Разговор затихал, убывал, как убывает огонь в прогорающем костре. Пани Елена ушла и вернулась с трубками для Богдана и гостей, с огнивом и табаком.
Пел сверчок.
Пани Елена проснулась и поняла, что спала очень мало и что уже не уснет. Голова слегка кружилась, приятно кружилась.
«Вино мне не враг», — подумала она и сморщила лицо, потому что это было ужасно, все ужасно.
«Где же ты, пани Хелена?» — спросила она у себя самой и закрыла глаза, чтоб не отвечать. И увидала пани Хелену, скромницу, с опущенными глазами.
«Тихоня!» — гнев метнулся в ней, как черная кошка через дорогу, и отступил: Хелену нельзя было обидеть.
Она покосилась на соседнюю подушку и увидала: Богдан тоже не спит.
— Голова, — сказал он.
Пани Елена выпрыгнула из постели, побежала за изразцовую печь, зачерпнула из бадьи ковш воды, отпила глоток, принесла Богдану.
Богдан ждал воду сидя, поставив босые ноги на подстилку из соболиных хвостов. Ковш выпил залпом.
Она принесла другой. Он пить не стал, плеснул воды на ладонь, умылся.
— Легче… Угораздило, старого, перепить.
Сидел, смотрел в окошко.
Светало.
Она опустилась перед ним на колени, заглядывая глаза.
— Ты был самый красивый на пиру! Самый умный! Самый сильный и самый молодой!
Вскочила, оглянулась, схватила ковш, выплеснула из него на пол остатки воды и надела Богдану на голову.
— Ты — мой король! Не перечь мне! Я хочу, чтобы ты был светлый король. Светлый князь, а не князь кровавых мужиков.
Богдан снял с головы ковш, швырнул в угол.
— Выговский нашептал? Я — не светлый, я — не король и не князь. Я — казак!

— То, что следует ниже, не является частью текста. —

-- ==== Sys2Proof/Machine/RegMap.lean ====
section
/-! DEFINITION. The BAR0 registers of the spec: for every register its address, its fields with their places and access
types, and its reset value, taken from the register tables (R37, R44, R55, R89, R90, R142, R163, R164, R183, R184, R201,
R215, R234, R235, R255, R256, R286, R287, R303, R304, R323, R324, R348, R349, R383 to R387, R400, R417 to R419, R443,
R444, R472, R473, R477, R482) and the MSI-X table and PBA of R351.  A name is the spec's; an index letter of the name
(`n`, `u`, `s`, `q`, `c`, `i`, `v`, `w`, `m`, `r`, `t`, `p`) is an argument. -/

namespace Sys2Proof.Machine

/-- One row of the register map.  A register with index `i` (and `j`) lies at `base + i * step1 + j * step2`,
`i < count1`, `j < count2`.  The masks say which bits take which access (R5). -/
structure RegRow where
  base : Nat
  count1 : Nat
  step1 : Nat
  count2 : Nat
  step2 : Nat
  reset : BitVec 32
  rw : BitVec 32
  w1c : BitVec 32
  w1s : BitVec 32
  wo : BitVec 32
  ro : BitVec 32
deriving DecidableEq, Repr

/-- Register rows, part 0 (in the order of their addresses). -/
def regRows0 : List RegRow := [
  ⟨0x0, 1, 0x0, 1, 0x0, 0x32021f9d, 0x0, 0x0, 0x0, 0x0, 0xffffffff⟩,
  ⟨0x4, 1, 0x0, 1, 0x0, 0x211, 0x0, 0x0, 0x0, 0x0, 0xffff⟩,
  ⟨0x8, 1, 0x0, 1, 0x0, 0x0, 0x0, 0x0, 0x0, 0x0, 0xffffffff⟩,
  ⟨0xc, 1, 0x0, 1, 0x0, 0x0, 0x0, 0x0, 0x0, 0x0, 0xffffffff⟩,
  ⟨0x10, 1, 0x0, 1, 0x0, 0x132025a7, 0x0, 0x0, 0x0, 0x0, 0xffffffff⟩,
  ⟨0x14, 1, 0x0, 1, 0x0, 0x13a1010, 0x0, 0x0, 0x0, 0x0, 0x1ffffff⟩,
  ⟨0x18, 1, 0x0, 1, 0x0, 0x0, 0xffffffff, 0x0, 0x0, 0x0, 0x0⟩,
  ⟨0x1c, 1, 0x0, 1, 0x0, 0x0, 0x0, 0x0, 0x0, 0xf, 0x0⟩,
  ⟨0x20, 1, 0x0, 1, 0x0, 0x0, 0xffff, 0x0, 0x0, 0x0, 0x0⟩,
  ⟨0x24, 1, 0x0, 1, 0x0, 0x0, 0xffff, 0x0, 0x0, 0x0, 0x0⟩,
  ⟨0x28, 1, 0x0, 1, 0x0, 0x0, 0x0, 0x0, 0x0, 0x0, 0xffff⟩,
  ⟨0x2c, 1, 0x0, 1, 0x0, 0x0, 0xffff, 0x0, 0x0, 0x0, 0x0⟩,
  ⟨0x30, 1, 0x0, 1, 0x0, 0x0, 0x0, 0xffff, 0x0, 0x0, 0x0⟩,
  ⟨0x100000, 1, 0x0, 1, 0x0, 0x1, 0x0, 0x1ff, 0x0, 0x0, 0x0⟩,
  ⟨0x100004, 1, 0x0, 1, 0x0, 0x0, 0x0, 0x0, 0x1fff, 0x0, 0x0⟩,
  ⟨0x100008, 1, 0x0, 1, 0x0, 0x0, 0x0, 0x1fff, 0x0, 0x0, 0x0⟩,
  ⟨0x10000c, 1, 0x0, 1, 0x0, 0x0, 0x0, 0x1fff, 0x0, 0x0, 0x0⟩,
  ⟨0x100010, 1, 0x0, 1, 0x0, 0x0, 0x0, 0x0, 0x0, 0x0, 0x1fff⟩,
  ⟨0x100014, 1, 0x0, 1, 0x0, 0x0, 0x0, 0x0, 0x0, 0x0, 0xff⟩,
  ⟨0x100100, 1, 0x0, 1, 0x0, 0x0, 0x2f, 0x0, 0x0, 0x10, 0x0⟩,
  ⟨0x100108, 1, 0x0, 1, 0x0, 0x0, 0xffffffff, 0x0, 0x0, 0x0, 0x0⟩,
  ⟨0x10010c, 1, 0x0, 1, 0x0, 0x0, 0xffffffff, 0x0, 0x0, 0x0, 0x0⟩,
  ⟨0x100110, 1, 0x0, 1, 0x0, 0x0, 0x0, 0x0, 0x0, 0x0, 0x3ff⟩,
  ⟨0x100114, 1, 0x0, 1, 0x0, 0x10000, 0x1ffff, 0x0, 0x0, 0x0, 0x0⟩,
  ⟨0x100118, 1, 0x0, 1, 0x0, 0x0, 0x0, 0x3ffff, 0x0, 0x0, 0x0⟩,
  ⟨0x100120, 1, 0x0, 1, 0x0, 0x0, 0x0, 0x0, 0x0, 0x0, 0x1f⟩,
  ⟨0x100124, 1, 0x0, 1, 0x0, 0x0, 0x0, 0x0, 0x0, 0x0, 0xffffffff⟩,
  ⟨0x100128, 1, 0x0, 1, 0x0, 0x0, 0x0, 0x2, 0x0, 0x0, 0xf01⟩,
  ⟨0x100130, 1, 0x0, 1, 0x0, 0x0, 0x0, 0x0, 0x0, 0x0, 0xffffffff⟩,
  ⟨0x100134, 1, 0x0, 1, 0x0, 0x0, 0x0, 0x0, 0x0, 0x0, 0xffffffff⟩,
  ⟨0x100138, 1, 0x0, 1, 0x0, 0x0, 0x0, 0x0, 0x0, 0x0, 0xffffffff⟩,
  ⟨0x10013c, 1, 0x0, 1, 0x0, 0x0, 0x0, 0x0, 0x0, 0x0, 0xffffffff⟩,
  ⟨0x200000, 1, 0x0, 1, 0x0, 0x200, 0x0, 0x0, 0x0, 0x0, 0x7ff⟩,
  ⟨0x200004, 1, 0x0, 1, 0x0, 0x0, 0x0, 0x200000, 0x0, 0x0, 0x1fffff⟩,
  ⟨0x200008, 1, 0x0, 1, 0x0, 0x0, 0xffffffff, 0x0, 0x0, 0x0, 0x0⟩,
  ⟨0x20000c, 1, 0x0, 1, 0x0, 0x0, 0x0, 0x0, 0x0, 0x0, 0xf⟩,
  ⟨0x200010, 1, 0x0, 1, 0x0, 0x0, 0x0, 0x0, 0x1, 0x0, 0x0⟩,
  ⟨0x200020, 1, 0x0, 1, 0x0, 0x0, 0x2, 0x0, 0x0, 0x1, 0x0⟩,
  ⟨0x200024, 1, 0x0, 1, 0x0, 0x1, 0x3ff, 0x0, 0x0, 0x0, 0x0⟩,
  ⟨0x200028, 1, 0x0, 1, 0x0, 0xa0, 0x7ff, 0x0, 0x0, 0x0, 0x0⟩,
  ⟨0x20002c, 1, 0x0, 1, 0x0, 0x0, 0xffffffff, 0x0, 0x0, 0x0, 0x0⟩,
  ⟨0x200030, 1, 0x0, 1, 0x0, 0x0, 0xffffffff, 0x0, 0x0, 0x0, 0x0⟩,
  ⟨0x200034, 1, 0x0, 1, 0x0, 0x40, 0x7f, 0x0, 0x0, 0x0, 0x0⟩,
  ⟨0x200038, 1, 0x0, 1, 0x0, 0x98d00000, 0xffffffff, 0x0, 0x0, 0x0, 0x0⟩,
  ⟨0x20003c, 1, 0x0, 1, 0x0, 0x71afd4, 0xffffffff, 0x0, 0x0, 0x0, 0x0⟩,
  ⟨0x200040, 1, 0x0, 1, 0x0, 0x0, 0x0, 0x0, 0x0, 0x0, 0xffff0007⟩,
  ⟨0x200048, 1, 0x0, 1, 0x0, 0x0, 0x0, 0x0, 0x0, 0x0, 0xffffffff⟩,
  ⟨0x20004c, 1, 0x0, 1, 0x0, 0x0, 0x0, 0x0, 0x0, 0x0, 0xffffffff⟩,
  ⟨0x200050, 1, 0x0, 1, 0x0, 0x0, 0x0, 0x0, 0x0, 0x0, 0x1ffffff⟩,
  ⟨0x200060, 1, 0x0, 1, 0x0, 0x0, 0xff, 0x0, 0x0, 0x0, 0x0⟩,
  ⟨0x200064, 1, 0x0, 1, 0x0, 0x0, 0xff, 0x0, 0x0, 0x0, 0x0⟩,
  ⟨0x200068, 1, 0x0, 1, 0x0, 0x0, 0xff, 0x0, 0x0, 0x0, 0x100⟩,
  ⟨0x300000, 1, 0x0, 1, 0x0, 0x0, 0x0, 0x0, 0x0, 0x0, 0x1f⟩,
  ⟨0x300004, 1, 0x0, 1, 0x0, 0x0, 0x0, 0x0, 0x0, 0x0, 0x1ff01ff⟩,
  ⟨0x300100, 2, 0x100, 1, 0x0, 0x0, 0x0, 0x380, 0x0, 0x0, 0x7f⟩,
  ⟨0x300104, 2, 0x100, 1, 0x0, 0x0, 0x0, 0x0, 0x0, 0x0, 0xffffffff⟩,
  ⟨0x300108, 2, 0x100, 1, 0x0, 0x0, 0x0, 0x0, 0x0, 0x0, 0xffffffff⟩,
  ⟨0x30010c, 2, 0x100, 1, 0x0, 0x0, 0x0, 0x0, 0x0, 0x0, 0xffffffff⟩,
  ⟨0x300110, 2, 0x100, 1, 0x0, 0x0, 0x0, 0x0, 0x0, 0x10000, 0xfff⟩,
  ⟨0x300114, 2, 0x100, 1, 0x0, 0x0, 0x0, 0x0, 0x0, 0x0, 0xffffffff⟩]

Оттолкнул потянувшуюся к нему Елену.
— Нет, я знаю, что я хочу! Я знаю. Вы мне все уши прожужжите, чтобы сбить с пути истинного. И самому Богу дьявол мешает… У меня всяк мужик будет пан! А всякий пан будет мужиком! Ты думаешь, я себя ради затеял эту кровавую баню?.. Я жил других не хуже… Мы, может, и меньшая, но половина великой Древней Руси, а Русь должна, как встарь, соединиться воедино. И тогда всей иезуитской сволочи, змеиному племени, сосущему кровь из самого сердца народного, придется худо… Ты деда Загорулько знаешь? Не знаешь. Ты ничего не знаешь. Ты не знаешь, зачем я пришел в этот мир. А дед Загорулько знает! Он знает, куда я должен идти и что сделать… Вот оно в чем, дело-то. И правда — вот она. Мудреному Выговскому про нее невдомек, и ученому Богдановичу она не по уму, а деду Загорульке — под стать и впору.
Лег, откинулся на подушки. Заснул тотчас, вздыхая сладко, облегченно, как ребенок, который настрадался от наказания, от своей неправды, попросил у матери прощения и просветлел.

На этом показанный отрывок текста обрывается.